ECARX Holdings Inc. has appointed Lone Fønss Schrøder as Chairperson of its Board of Directors, effective immediately, formally separating the roles of Chairperson and Chief Executive Officer. Ziyu Shen remains Chief Executive Officer and a Director, which the company highlights as a strengthening of its corporate governance framework.
Ms. Schrøder is a Danish executive with decades of leadership experience across automotive, technology, finance, logistics, and industrial sectors. Her background includes serving as Vice Chairperson of Volvo Cars during a major period of electrification and software transformation, and board roles at Ingka Holding B.V. (IKEA Group), Ikano Bank, GSHAB, companies within the Aker Group, and Geely Sweden Holdings.
The company notes that her expertise in corporate governance, global strategy, electrification, AI, and software-defined vehicles supports ECARX’s international ambitions, including a strategic goal of generating 50% of its revenue from global markets by 2030. ECARX describes itself as a global automotive technology provider with more than 1,400 employees in 13 locations and products in approximately 11 million vehicles worldwide.
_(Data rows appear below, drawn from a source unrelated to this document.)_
-- ==== Sys2Proof/Syntax.lean ====
section
/-! DEFINITION. The commands of the HR4820: one constructor for each row of spec/opcode_table.json, with the
operands the row's rule gives it. A request carries the items of its body as the request catalogue lists
them, reserved encodings included: the owner judges them (R186). -/

namespace Sys2Proof

/-- How a transfer on the management link ends (R161, R166). A transfer carries its complete bytes; the incomplete byte
in which a condition falls is discarded (log 42). -/
inductive Ending where
  /-- a stop condition after a complete byte: the transaction is over -/
  | stop
  /-- a repeated start after a complete byte: a new transfer begins inside the same transaction -/
  | repeatedStart
  /-- a stop condition within a byte: the transaction is over after its last complete byte -/
  | stopWithinByte
  /-- a start condition within a byte: the transaction is over after its last complete byte, and a new one begins -/
  | startWithinByte
  deriving DecidableEq, Repr

/-- A matcher of a channel configuration record as its 13 bytes carry it (10, Channel configuration record). -/
structure MatcherBody where
  flags : Byte
  code : BitVec 32
  mask : BitVec 32
  aliasKey : BitVec 32
  deriving DecidableEq, Repr

/-- A channel configuration record as its 61 bytes carry it (10, Channel configuration record). -/
structure ConfigBody where
  flags : Byte
  quota : Byte
  repeatThreshold : BitVec 16
  pairedThreshold : BitVec 16
  directives : BitVec 24
  matcher0 : MatcherBody
  matcher1 : MatcherBody
  matcher2 : MatcherBody
  matcher3 : MatcherBody
  deriving DecidableEq, Repr

/-- An event of an ingest port that can carry the fault count past 255 (R13). -/
inductive PortEvent where
  /-- a header completion, with the bytes received since the port's last completion or change to SEEKING -/
  | header (received : List Byte)
  /-- a packet completion, with the bytes received since the header completion: those of the lines, then the two of the
  body check word -/
  | packet (lines check : List Byte)
  deriving DecidableEq, Repr

/-- The commands. A three-byte directives record is a `BitVec 24`, a six-byte record a `BitVec 48`, first
byte most significant. -/
inductive Instr where
  /-- R93, R161: a pin reset with the levels of the three straps at its end, first strap most significant -/
  | pinReset (straps : BitVec 3)
  /-- R1, R2: the bytes port n has received since its last completion or change to SEEKING, up to the header check
  word -/
  | headerCompletion (n : Channel) (received : List Byte)
  /-- R4: the bytes port n has received since the header completion: those of the lines, then the two of the body check
  word -/
  | packetCompletion (n : Channel) (lines check : List Byte)
  /-- R8: the packet completion at which the lock count reaches 4 -/
  | lockGained (n : Channel) (lines check : List Byte)
  /-- R15: the port event whose fault would carry the fault count past 255 -/
  | detachment (n : Channel) (event : PortEvent)
  /-- R18: the packet completion at which the rejoin count reaches 64 with auto-rejoin set -/
  | autoRejoin (n : Channel) (lines check : List Byte)
  /-- R16: the silence timer of port n reaches 100 ms -/
  | silenceTimeout (n : Channel)
  /-- R84: a shift of the window of channel n -/
  | windowShift (n : Channel)
  /-- R100: the shift of channel n whose observation makes the detector enter LOCKED -/
  | cadenceLock (n : Channel)
  /-- R103: the shift of channel n whose observation makes the unlocked run reach 60 -/
  | unlockedRunExpiry (n : Channel)
  /-- R40: the Table Controller takes the waiting lookup of channel n -/
  | lookup (n : Channel)
  /-- R44: the Table Controller takes the waiting release of channel n -/
  | release (n : Channel)
  /-- R109: the Table Controller takes the waiting proposal claim of channel n -/
  | proposalClaim (n : Channel)
  /-- R52 -/
  | entryAdd (key : Key) (first last : FieldNum) (directives : BitVec 24)
  /-- R54 -/
  | entryAmend (handle : BitVec 16) (expected : Gen) (first last : FieldNum) (directives : BitVec 24)
  /-- R57 -/
  | entryRetire (handle : BitVec 16) (expected : Gen)
  /-- R59 -/
  | entryRead (handle : BitVec 16)
  /-- R60 -/
  | entryFind (key : Key) (number : FieldNum)
  /-- R61 -/
  | entryNext (key : Key) (number : FieldNum)
  /-- R63 -/
  | proposalConfirm (handle : BitVec 16) (expected : Gen)
  /-- R66 -/
  | proposalReject (handle : BitVec 16) (expected : Gen)
  /-- R75 -/
  | channelSet (mask : Byte) (record : ConfigBody)
  /-- R77 -/
  | channelStart (mask : Byte)
  /-- R78 -/
  | channelHalt (mask : Byte)
  /-- R79: bit 0 of the flags asks for the clearing of the counters -/
  | channelRead (channel flags : Byte)
  /-- R91 -/
  | syncSnapshot (mask lane : Byte)
  /-- R91: 100 ms have passed without a tick of the lane -/
  | snapshotWaitExpiry
  /-- R92 -/
  | syncRead
  /-- R126 -/
  | profileWrite (index : Byte) (record : BitVec 48)
  /-- R127 -/
  | profileRead (index : Byte)
  /-- R130: an IDLE engine starts the request the arbiter chooses -/
  | jobStart
  /-- R131: the job of engine e has formed and scaled its frame -/
  | jobCompletion (e : EngineId)
  /-- R132: the tick of lane l at which the queued request of channel n reaches its deadline -/
  | deadlineWithdrawal (l : LaneId) (n : Channel)
  /-- R132: the tick of lane l at which the job of engine e reaches its deadline -/
  | deadlineCancellation (l : LaneId) (e : EngineId)
  /-- R133: the pool takes the withdraw order of channel n -/
  | withdrawOrder (n : Channel)
  /-- R133: the pool takes the cancel order of channel n -/
  | cancelOrder (n : Channel)
  /-- R144: a tick of lane l -/
  | laneTick (l : LaneId)
  /-- R145: the tick of lane l at which its hold count reaches the hold limit -/
  | starvation (l : LaneId)
  /-- R138 -/
  | laneSet (lane : Byte) (record : BitVec 48)
  /-- R152 -/
  | cueAdd (lane target trigger : Byte) (number : FieldNum)
  /-- R157 -/
  | cueAbort (lane cue : Byte)
  /-- R158: bit 0 of the flags asks for the clearing of the counters -/
  | laneRead (lane flags : Byte)
  /-- R181 -/
  | attnRead
  /-- R180 -/
  | attnAck (sources : Byte)
  /-- R182 -/
  | attnSet (enables modes : Byte) (threshold : BitVec 16)
  /-- R172 -/
  | unitRead
  /-- R173, first stage: the table part of R48 and the channels of R93 -/
  | unitReset
  /-- R135: the pool's part of a UNIT_RESET -/
  | unitResetPoolPart
  /-- R160: the part of lane l in a UNIT_RESET -/
  | unitResetLanePart (l : LaneId)
  /-- R183: the attention unit's part, the third stage of a UNIT_RESET -/
  | unitResetAttentionPart
  /-- R163: a write transfer of the given bytes (command byte first) to the given address, with the
  milliseconds of low clock it took and the way it ended -/
  | uncheckedPiece (address : BitVec 7) (bytes : List Byte) (low : Nat) (ending : Ending)
  /-- R164: a write transfer whose command byte has CHECKED -/
  | checkedPiece (address : BitVec 7) (bytes : List Byte) (low : Nat) (ending : Ending)
  /-- R168: the bytes written before the read transfer (none, or a RESULT command byte first), then a read
  transfer in which the station clocks the given number of bytes -/
  | resultRead (address : BitVec 7) (written : List Byte) (clocked low : Nat) (ending : Ending)
  /-- R167: the link completes the request whose owner has handed back its result -/
  | requestCompletion
  /-- R171: the cumulative clock-low time reaches 30 ms -/
  | linkReset
  /-- R173: the snapshot store's part of a UNIT_RESET -/
  | unitResetSnapshotStorePart
  deriving DecidableEq, Repr

end Sys2Proof
end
ECARX Holdings Inc. announced that its board approved a preliminary plan to pursue the potential acquisition of a minority interest and certain intellectual property assets, particularly relating to FlyMe OS, from its Singapore-based affiliate DreamSmart Technology Pte. Ltd. and related entities.
The total consideration may combine cash with securities of ECARX and/or its subsidiaries, and the company may seek third-party debt financing to fund part of the transaction and costs. The planned acquisition is at an early, exploratory stage, subject to due diligence, negotiations, financing and board approvals, and there is no assurance a binding agreement or closing will occur.